======== Exercise input ========

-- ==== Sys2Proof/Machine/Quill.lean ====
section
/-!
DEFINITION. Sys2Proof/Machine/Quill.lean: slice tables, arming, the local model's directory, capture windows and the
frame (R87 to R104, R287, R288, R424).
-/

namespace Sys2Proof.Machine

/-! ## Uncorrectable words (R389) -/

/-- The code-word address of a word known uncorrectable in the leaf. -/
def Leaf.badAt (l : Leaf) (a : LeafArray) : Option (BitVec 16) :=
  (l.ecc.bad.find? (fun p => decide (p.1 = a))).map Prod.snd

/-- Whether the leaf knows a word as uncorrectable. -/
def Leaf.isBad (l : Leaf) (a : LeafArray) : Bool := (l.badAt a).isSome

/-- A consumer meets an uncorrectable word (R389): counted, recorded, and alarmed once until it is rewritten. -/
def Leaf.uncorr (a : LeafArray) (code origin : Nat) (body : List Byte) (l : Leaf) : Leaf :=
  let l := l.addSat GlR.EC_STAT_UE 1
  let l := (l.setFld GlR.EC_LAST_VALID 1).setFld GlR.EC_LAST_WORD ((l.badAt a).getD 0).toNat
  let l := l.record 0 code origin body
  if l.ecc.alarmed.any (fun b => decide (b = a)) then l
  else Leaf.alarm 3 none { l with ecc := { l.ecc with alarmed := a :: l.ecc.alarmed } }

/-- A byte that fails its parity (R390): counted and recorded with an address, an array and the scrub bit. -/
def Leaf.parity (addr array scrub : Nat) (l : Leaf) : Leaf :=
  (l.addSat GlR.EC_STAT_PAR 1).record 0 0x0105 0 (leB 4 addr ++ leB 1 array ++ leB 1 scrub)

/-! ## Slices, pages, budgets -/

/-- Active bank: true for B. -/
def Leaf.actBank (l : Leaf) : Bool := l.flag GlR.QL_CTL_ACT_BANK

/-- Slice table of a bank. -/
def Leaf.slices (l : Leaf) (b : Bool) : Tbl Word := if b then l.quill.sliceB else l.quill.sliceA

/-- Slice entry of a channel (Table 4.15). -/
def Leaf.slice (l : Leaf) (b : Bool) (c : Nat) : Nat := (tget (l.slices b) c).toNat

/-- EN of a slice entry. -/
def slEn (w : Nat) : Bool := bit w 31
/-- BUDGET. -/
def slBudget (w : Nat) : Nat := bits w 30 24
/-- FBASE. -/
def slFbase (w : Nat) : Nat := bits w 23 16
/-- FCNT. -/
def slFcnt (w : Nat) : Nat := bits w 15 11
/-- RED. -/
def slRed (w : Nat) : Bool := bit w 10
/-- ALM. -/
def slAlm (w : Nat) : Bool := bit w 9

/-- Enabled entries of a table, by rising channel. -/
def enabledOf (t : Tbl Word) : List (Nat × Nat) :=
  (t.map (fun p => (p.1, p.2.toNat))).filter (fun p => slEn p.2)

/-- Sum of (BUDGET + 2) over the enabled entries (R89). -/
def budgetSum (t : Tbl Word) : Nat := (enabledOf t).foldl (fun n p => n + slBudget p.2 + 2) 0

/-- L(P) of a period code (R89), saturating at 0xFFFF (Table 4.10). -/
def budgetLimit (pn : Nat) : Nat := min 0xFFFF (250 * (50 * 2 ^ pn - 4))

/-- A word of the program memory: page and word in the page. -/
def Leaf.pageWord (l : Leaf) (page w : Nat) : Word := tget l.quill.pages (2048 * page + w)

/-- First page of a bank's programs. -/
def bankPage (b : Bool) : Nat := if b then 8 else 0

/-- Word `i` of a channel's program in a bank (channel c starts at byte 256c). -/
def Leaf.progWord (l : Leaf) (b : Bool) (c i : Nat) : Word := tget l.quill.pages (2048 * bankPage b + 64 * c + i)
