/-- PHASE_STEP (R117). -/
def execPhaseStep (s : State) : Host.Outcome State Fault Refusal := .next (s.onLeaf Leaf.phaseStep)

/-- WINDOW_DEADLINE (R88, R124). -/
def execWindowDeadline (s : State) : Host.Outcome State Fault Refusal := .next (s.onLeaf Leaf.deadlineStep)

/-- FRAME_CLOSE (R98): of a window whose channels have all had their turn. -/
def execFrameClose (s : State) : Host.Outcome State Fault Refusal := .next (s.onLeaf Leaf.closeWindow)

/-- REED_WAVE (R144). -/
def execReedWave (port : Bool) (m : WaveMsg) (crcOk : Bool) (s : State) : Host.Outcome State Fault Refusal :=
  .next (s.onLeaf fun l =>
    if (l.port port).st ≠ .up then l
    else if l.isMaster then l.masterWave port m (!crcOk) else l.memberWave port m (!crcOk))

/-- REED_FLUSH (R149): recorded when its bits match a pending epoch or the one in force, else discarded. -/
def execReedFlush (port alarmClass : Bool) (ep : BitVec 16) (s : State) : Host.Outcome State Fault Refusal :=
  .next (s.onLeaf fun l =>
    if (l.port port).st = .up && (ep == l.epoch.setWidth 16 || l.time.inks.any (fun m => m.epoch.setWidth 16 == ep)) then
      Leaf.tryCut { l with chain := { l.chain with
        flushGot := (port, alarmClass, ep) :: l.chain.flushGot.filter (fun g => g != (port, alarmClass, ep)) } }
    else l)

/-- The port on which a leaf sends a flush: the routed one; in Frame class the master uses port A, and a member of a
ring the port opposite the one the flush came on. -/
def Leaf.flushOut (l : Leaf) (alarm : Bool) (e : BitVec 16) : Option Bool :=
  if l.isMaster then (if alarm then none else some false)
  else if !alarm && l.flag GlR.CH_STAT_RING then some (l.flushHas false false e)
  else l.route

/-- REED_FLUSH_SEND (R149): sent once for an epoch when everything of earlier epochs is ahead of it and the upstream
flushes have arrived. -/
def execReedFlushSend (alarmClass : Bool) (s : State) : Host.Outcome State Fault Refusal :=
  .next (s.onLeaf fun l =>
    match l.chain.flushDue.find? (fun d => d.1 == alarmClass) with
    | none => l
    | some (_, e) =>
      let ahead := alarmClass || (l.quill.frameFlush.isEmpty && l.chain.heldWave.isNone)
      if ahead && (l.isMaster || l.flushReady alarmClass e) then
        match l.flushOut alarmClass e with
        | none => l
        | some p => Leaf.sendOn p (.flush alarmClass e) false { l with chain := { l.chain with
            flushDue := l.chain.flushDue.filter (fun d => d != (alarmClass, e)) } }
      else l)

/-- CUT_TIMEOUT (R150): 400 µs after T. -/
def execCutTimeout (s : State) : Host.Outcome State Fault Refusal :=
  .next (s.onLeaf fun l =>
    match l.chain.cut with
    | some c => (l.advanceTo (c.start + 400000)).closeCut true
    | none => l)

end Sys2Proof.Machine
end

========

Give again only the lines starting at the one that contains "p => Leaf.sendOn" and running to the end of the data.

• Reply to the exercise
        | some p => Leaf.sendOn p (.flush alarmClass e) false { l with chain := { l.chain with
            flushDue := l.chain.flushDue.filter (fun d => d != (alarmClass, e)) } }
      else l)

/-- CUT_TIMEOUT (R150): 400 µs after T. -/
def execCutTimeout (s : State) : Host.Outcome State Fault Refusal :=
  .next (s.onLeaf fun l =>
    match l.chain.cut with
    | some c => (l.advanceTo (c.start + 400000)).closeCut true
    | none => l)

end Sys2Proof.Machine
end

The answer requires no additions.